:: What the task requires ::
From the data below, return the exact lines starting at the line containing "else if !lengthOk" and ending at the line containing "if !attrOk k.attr", both included, and nothing else.

(Dataset entries)
------------
-- ==== Sys2Proof/Machine/Cipher.lean ====
section
/-! DEFINITION. The cipher engines' jobs and self-tests (R234 to R249). -/

namespace Sys2Proof.Machine

/- Requests (R234, R235, R237). -/

/-- An operation of Table 9-1 with a key size, tag length and nonce length it has (R234). -/
def modeOk (r : CipherRequest) : Bool :=
  let size := r.keyBits = 128 || r.keyBits = 256
  let short := r.tagLen = 4 || r.tagLen = 8 || r.tagLen = 16
  match r.op with
  | 1 => r.keyBits = 128 && short && r.nonce.length = 13
  | 2 => r.keyBits = 128 && short && r.nonce.length = 13
  | 3 => size && r.tagLen = 16 && r.nonce.length = 12
  | 4 => size && r.tagLen = 16 && r.nonce.length = 12
  | 5 => size && r.tagLen = 0 && r.nonce.length = 16
  | 6 => size && short && r.nonce.isEmpty
  | 7 => size && short && r.nonce.isEmpty
  | 8 => size && r.tagLen = 0 && r.nonce.isEmpty
  | 9 => size && r.tagLen = 16 && r.nonce.isEmpty
  | 10 => size && r.tagLen = 0 && r.nonce.isEmpty
  | _ => false

/-- L of a derivation, as its fixed input ends (R261). -/
def kdfBits (payload : Octets) : Nat := fieldOf payload (payload.length - 2) 2

/-- The inputs are within the limits of Table 9-2 (R235). -/
def lengthOk (r : CipherRequest) : Bool :=
  let a := r.header.length
  let m := r.payload.length
  match r.op with
  | 1 => a + m ≤ 2047
  | 2 => a + m ≤ 2047
  | 3 => a + m ≤ 16384
  | 4 => a + m ≤ 16384
  | 5 => m ≤ 16384 && fieldOf r.nonce 12 4 + (m + 15) / 16 ≤ 2 ^ 32
  | 6 => m ≤ 16384
  | 7 => m ≤ 16384
  | 8 => m = 16 || m = 24 || m = 32
  | 9 => (m = 24 || m = 32 || m = 40) && a ≤ 16384
  | _ => 1 ≤ m && m ≤ 64 && (kdfBits r.payload = 128 || kdfBits r.payload = 256)

/-- An operation the attribute of its key permits; derivation only as KM's own (Table 9-3; KM is of island 15, SEC). -/
def attrOk (attr : Nat) (r : CipherRequest) : Bool :=
  match attr with
  | 0 => r.op = 1 || r.op = 3 || (r.op = 5 && !r.decrypt) || r.op = 6
  | 1 => r.op = 2 || r.op = 4 || (r.op = 5 && r.decrypt) || r.op = 7
  | 2 => r.op = 8 || r.op = 9
  | _ => r.op = 10 && r.island = 15

/-- A cut-through release: decrypt-and-verify on an enabled path, of at least CT_MIN_LEN octets (R242, R243). -/
def cutsThrough (s : State) (r : CipherRequest) : Bool :=
  (r.op = 2 || r.op = 4) && objN s 0x7011 0 ≤ r.header.length + r.payload.length && r.fcOrder = 0 &&
    (match r.path with
      | some p => bitOf (objN s 0x7010 0) p
      | none => false)

/-- TAG_LEN code of the result block. -/
def tagCode (n : Nat) : Nat := match n with | 0 => 0 | 4 => 1 | 8 => 2 | _ => 3

/-- The 16-octet result block (Table 9-5). -/
def resultBlock (j : CipherJob) (status : Nat) (pending : Bool) : Octets :=
  let fc := if j.request.op = 2 then j.request.counter else 0
  [byte status, byte (bitNat pending * 128 + j.engine * 64 + j.request.op % 16 * 4 + tagCode j.request.tagLen)] ++
    beOctets 2 j.request.handle ++ beOctets 4 fc ++ zeros 8

/-- Status of a request before any block is processed, with the key it is bound to (R234 to R238). -/
def jobStart (s : State) (e : Nat) (r : CipherRequest) : State × Nat × Octets :=
  if !modeOk r then (countC s e 8, 6, [])
  else if !lengthOk r then (countC s e 8, 7, [])
  else match registerKey s e r.handle with
    | (s, none) => (s, 5, [])
    | (s, some k) =>
      if !attrOk k.attr r then (record (countC s e 6) 0x6011 r.island r.handle r.op, 4, [])
      else if 8 * k.value.length ≠ r.keyBits then (countC s e 8, 6, [])
      else (s, 0, k.value)

/-- Take a job in an engine: its number, its binding, and the first words of a cut-through release (R238, R240, R243). -/
def startJob (s : State) (e : Nat) (r : CipherRequest) : State :=
  let (s, st, key) := jobStart s e r
  let n := s.cipher.nextJob
  let j : CipherJob := { engine := e, request := r, status := st, key := key, startedAt := s.now,
                         released := st = 0 && cutsThrough s r }
  let s := { s with cipher := { s.cipher with jobs := FMap.put s.cipher.jobs n j, nextJob := n + 1 } }
  if j.released then emit s (.cipher n 0 (resultBlock j 0 true)) else s

/-- R240: a job starts in a serving engine, which KM and the engines of a zeroized chip never do. -/
def execCipherJobStart (engine : Nat) (job : CipherRequest) (s : State) : Host.Outcome State Fault Refusal :=
  if engine < 2 ∧ (engineOf s engine).mode = 0 ∧ lsfRuns s.power.dev then done (startJob s engine job) else done s

/- Results (R241 to R244). -/

/-- AES blocks of a job (Table 9-2). -/
def jobBlocks (r : CipherRequest) : Nat :=
  let b := fun n => (n + 15) / 16
  let a := r.header.length
  let m := r.payload.length
  match r.op with
  | 1 => 1 + (if a = 0 then 0 else b (2 + a)) + 2 * b m + 1
  | 2 => 1 + (if a = 0 then 0 else b (2 + a)) + 2 * b m + 1
  | 3 => 1 + b m + 1
  | 4 => 1 + b m + 1
  | 5 => b m
  | 6 => max 1 (b m)
  | 7 => max 1 (b m)
  | 8 => 6 * (m / 8)
  | 9 => max 1 (b a) + 6 * (m / 8 - 1)
  | _ => kdfBits r.payload / 128 * b (4 + m)

/-- Whether a job's tag, integrity value or CMAC verifies; producing operations have none (Table 9-2). -/
def jobVerifies (key : Octets) (r : CipherRequest) : Bool :=
  match r.op with
  | 2 => ccmTag key r.nonce r.header (ccmCipher key r.nonce r.payload) r.tagLen = r.tag
  | 4 => gcmTag key r.nonce r.header r.payload = r.tag
  | 7 => (cmac key r.payload).take r.tagLen = r.tag
  | 9 => cmac key r.header = r.tag && (keyUnwrap key r.payload).isSome
  | _ => true

/-- Output of a job that ends OK; wrap, unwrap and derivation release nothing outside SEC (R242). -/
def jobOutput (key : Octets) (r : CipherRequest) : Octets :=
  match r.op with
  | 1 => ccmCipher key r.nonce r.payload ++ ccmTag key r.nonce r.header r.payload r.tagLen
  | 2 => ccmCipher key r.nonce r.payload
  | 3 => gcmCipher key r.nonce r.payload ++ gcmTag key r.nonce r.header (gcmCipher key r.nonce r.payload)
  | 4 => gcmCipher key r.nonce r.payload
  | 5 => ctrMode key r.nonce r.payload 4
  | 6 => (cmac key r.payload).take r.tagLen
  | _ => []

/-- STATUS at the end of a job (Table 9-6). -/
def jobStatus (j : CipherJob) : Nat :=
  let r := j.request
  if j.status ≠ 0 then j.status
  else if r.engineFault then 10
  else if r.poisonIn then 8
  else if !jobVerifies j.key r then 1
  else if r.op = 2 && r.path.isSome && r.fcOrder = 2 then 2
  else if r.op = 2 && r.path.isSome && r.fcOrder = 1 then 3
  else 0

/-- The counters and events of a job's end (Table 9-9, R243, R244). -/
def countJob (s : State) (j : CipherJob) (st : Nat) : State :=
  let r := j.request
  let e := j.engine
  let done_ := st ≤ 3
  let s := if done_ then countBy (countC s e 0) 0x7050 (e + 1) 1 (jobBlocks r) else s
  let s := if st = 8 || st = 10 then countC s e 9 else s
  if st = 1 then
    let s := match r.path, r.op with
      | some 0, _ => countC s e 2
      | some 2, _ => countC s e 3
      | _, 2 => countC s e 4
      | _, _ => s
    if j.released then
      record (countC s e 5) 0x6010 (r.path.getD 0) r.unit (r.header.length + r.payload.length)
    else s
  else s

/-- The result of a SEC request of the mailbox (R363). -/
def mailResult (s : State) (n st : Nat) (octets : Octets) : State :=
  { s with threads := { s.threads with mail := s.threads.mail.mapVals (fun _ m =>
      if m.target = 0 && m.job = some n then { m with result := some (st, octets) } else m) } }

/-- R241: a job ends with its result block; output is released with status 0 alone, a cut-through packet's final word
carries POISON with every other status (R242 to R244). -/
def execCipherJobComplete (engine number : Nat) (s : State) : Host.Outcome State Fault Refusal :=
  match FMap.find s.cipher.jobs number with
  | some j =>
    if j.engine = engine then
      let st := jobStatus j
      let out := if st = 0 then jobOutput j.key j.request else []
      let s := { s with cipher := { s.cipher with jobs := FMap.del s.cipher.jobs number } }
      let s := mailResult (countJob s j st) number st out
      done (emit s (.cipher number st (resultBlock j st false ++ out)))
    else done s
  | none => done s

/- Self-tests (R248, R249). -/

/-- The other engine. -/
def otherEngine (e : Nat) : Nat := 1 - e

/-- DEGRADED bit 4: an engine is withdrawn. -/
def engineCause (s : State) : State := setCause s 4 ((engineOf s 0).mode = 2 || (engineOf s 1).mode = 2)

/-- Begin an engine's test: only while the other one serves (R248). -/
def beginTest (s : State) (e : Nat) : State :=
  if (engineOf s e).mode = 0 ∧ (engineOf s (otherEngine e)).mode = 0 then updEngine s e (fun g => { g with mode := 1 }) else s

/-- R248: the turn of one engine, every CE_SELFTEST_PERIOD. -/
def execCeSelftestTurn (s : State) : Host.Outcome State Fault Refusal :=
  if lsfRuns s.power.dev ∧ s.cipher.testDue ≤ s.now then
    let e := s.cipher.testNext % 2
    let s := { s with cipher := { s.cipher with
      testNext := otherEngine e, testDue := s.now + objN s 0x7001 0 * 1000000000 } }
    done (beginTest s e)
  else done s

/-- An engine is withdrawn (R248). -/
def withdrawEngine (s : State) (e op keySize : Nat) : State :=
  let s := updEngine s e (fun g => { g with mode := 2, fails := 0, passes := 0, retestAt := s.now + 3600000000000 })
  record (engineCause s) 0x6000 e op keySize

/-- The TRNG jobs of a test disagree (R248). -/
def crossDisagrees (s : State) (e op : Nat) : State :=
  let s := record (countC s e 13) 0x6002 e op 0
  let s := updEngine s e (fun g => { g with mode := 0, fails := 0 })
  match s.cipher.disagreedAt with
  | some t =>
    if s.now ≤ t + 60000000000 then fatalToRole s
    else { s with cipher := { s.cipher with disagreedAt := some s.now, testNext := otherEngine e } }
  | none => { s with cipher := { s.cipher with disagreedAt := some s.now, testNext := otherEngine e } }

/-- R248: a self-test ends. -/
def execCeSelftestDone (engine : Nat) (romPass trngAgree : Bool) (op keySize : Nat) (s : State) :
    Host.Outcome State Fault Refusal :=
  if engine < 2 ∧ (engineOf s engine).mode = 1 then
    if !romPass then
      let s := countC s engine 12
      if 1 ≤ (engineOf s engine).fails then done (withdrawEngine s engine op keySize)
      else done (updEngine s engine (fun g => { g with fails := g.fails + 1 }))
    else if !trngAgree then done (crossDisagrees s engine op)
    else done (updEngine (countC s engine 11) engine (fun g => { g with mode := 0, fails := 0 }))
  else done s

/-- CE_SELFTEST_NOW names an engine, 1 CE0 or 2 CE1; refused if the other engine is not serving. -/
def selftestNowCheck (v : Nat) (s : State) : Nat :=
  firstOf [require (v = 1 || v = 2) stRange, require ((engineOf s (2 - v)).mode = 0) stState]

/-- Start the test it names: a withdrawn engine may be retested at once. -/
def selftestNowApply (v : Nat) (s : State) : State :=
  let e := v - 1
  if (engineOf s e).mode = 2 then updEngine s e (fun g => { g with retestAt := s.now }) else beginTest s e

/-- R248: the command starts a self-test of the named engine. -/
def execCeSelftestNow (who : Caller) (engine : Nat) (s : State) : Host.Outcome State Fault Refusal :=
  done (command s who 0x7002 0 (beOctets 1 engine) (selftestNowCheck (engine % 256)) (selftestNowApply (engine % 256)))

/-- R248: a withdrawn engine is retested once an hour; three consecutive passes restore it. -/
def execCeHourlyRetest (engine : Nat) (pass : Bool) (s : State) : Host.Outcome State Fault Refusal :=
  if engine < 2 ∧ (engineOf s engine).mode = 2 ∧ (engineOf s engine).retestAt ≤ s.now then
    let s := updEngine s engine (fun g => { g with retestAt := s.now + 3600000000000 })
    if !pass then done (updEngine (countC s engine 12) engine (fun g => { g with passes := 0 }))
    else
      let s := countC s engine 11
      if 3 ≤ (engineOf s engine).passes + 1 then
        let s := updEngine s engine (fun g => { g with mode := 0, passes := 0, retestAt := 0 })
        done (record (engineCause s) 0x6001 engine 0 0)
      else done (updEngine s engine (fun g => { g with passes := g.passes + 1 }))
  else done s

/-- R249: the lone serving engine's own ROM vectors; a failure is fatal to the role. -/
def execLoneEngineSlice (engine : Nat) (pass : Bool) (s : State) : Host.Outcome State Fault Refusal :=
  if engine < 2 ∧ (engineOf s engine).mode = 0 ∧ (engineOf s (otherEngine engine)).mode = 2 then
    if pass then done s else done (fatalToRole (countC s engine 12))
  else done s

/-- R254: the command clears all CE_COUNTERS. -/
def execCeCountersClear (who : Caller) (s : State) : Host.Outcome State Fault Refusal :=
  done (command s who 0x7051 0 [byte 0] (fun _ => 0) (fun s => clearCounters s 0x7050))

/-- R263: KM resolves a key reference to a cache handle, on a miss allocating the entry and deriving its value. -/
def execKeyResolve (reference : Octets) (s : State) : Host.Outcome State Fault Refusal :=
  if lsfRuns s.power.dev then
    match resolveRef s reference with
    | (s, some e) => done (fillChain (emit s (.keyHandle reference (cacheHandle e))) reference)
    | (s, none) => done s
  else done s

/-- R264: the command invalidates every derived-key cache entry. -/
def execKeyCacheFlush (who : Caller) (s : State) : Host.Outcome State Fault Refusal :=
  done (command s who 0x7111 0 [byte 0] (fun _ => 0) (fun s => flushCache s 2 0xFFFF (fun _ => true)))

end Sys2Proof.Machine
end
------------
:: Output ::
  else if !lengthOk r then (countC s e 8, 7, [])
  else match registerKey s e r.handle with
    | (s, none) => (s, 5, [])
    | (s, some k) =>
      if !attrOk k.attr r then (record (countC s e 6) 0x6011 r.island r.handle r.op, 4, [])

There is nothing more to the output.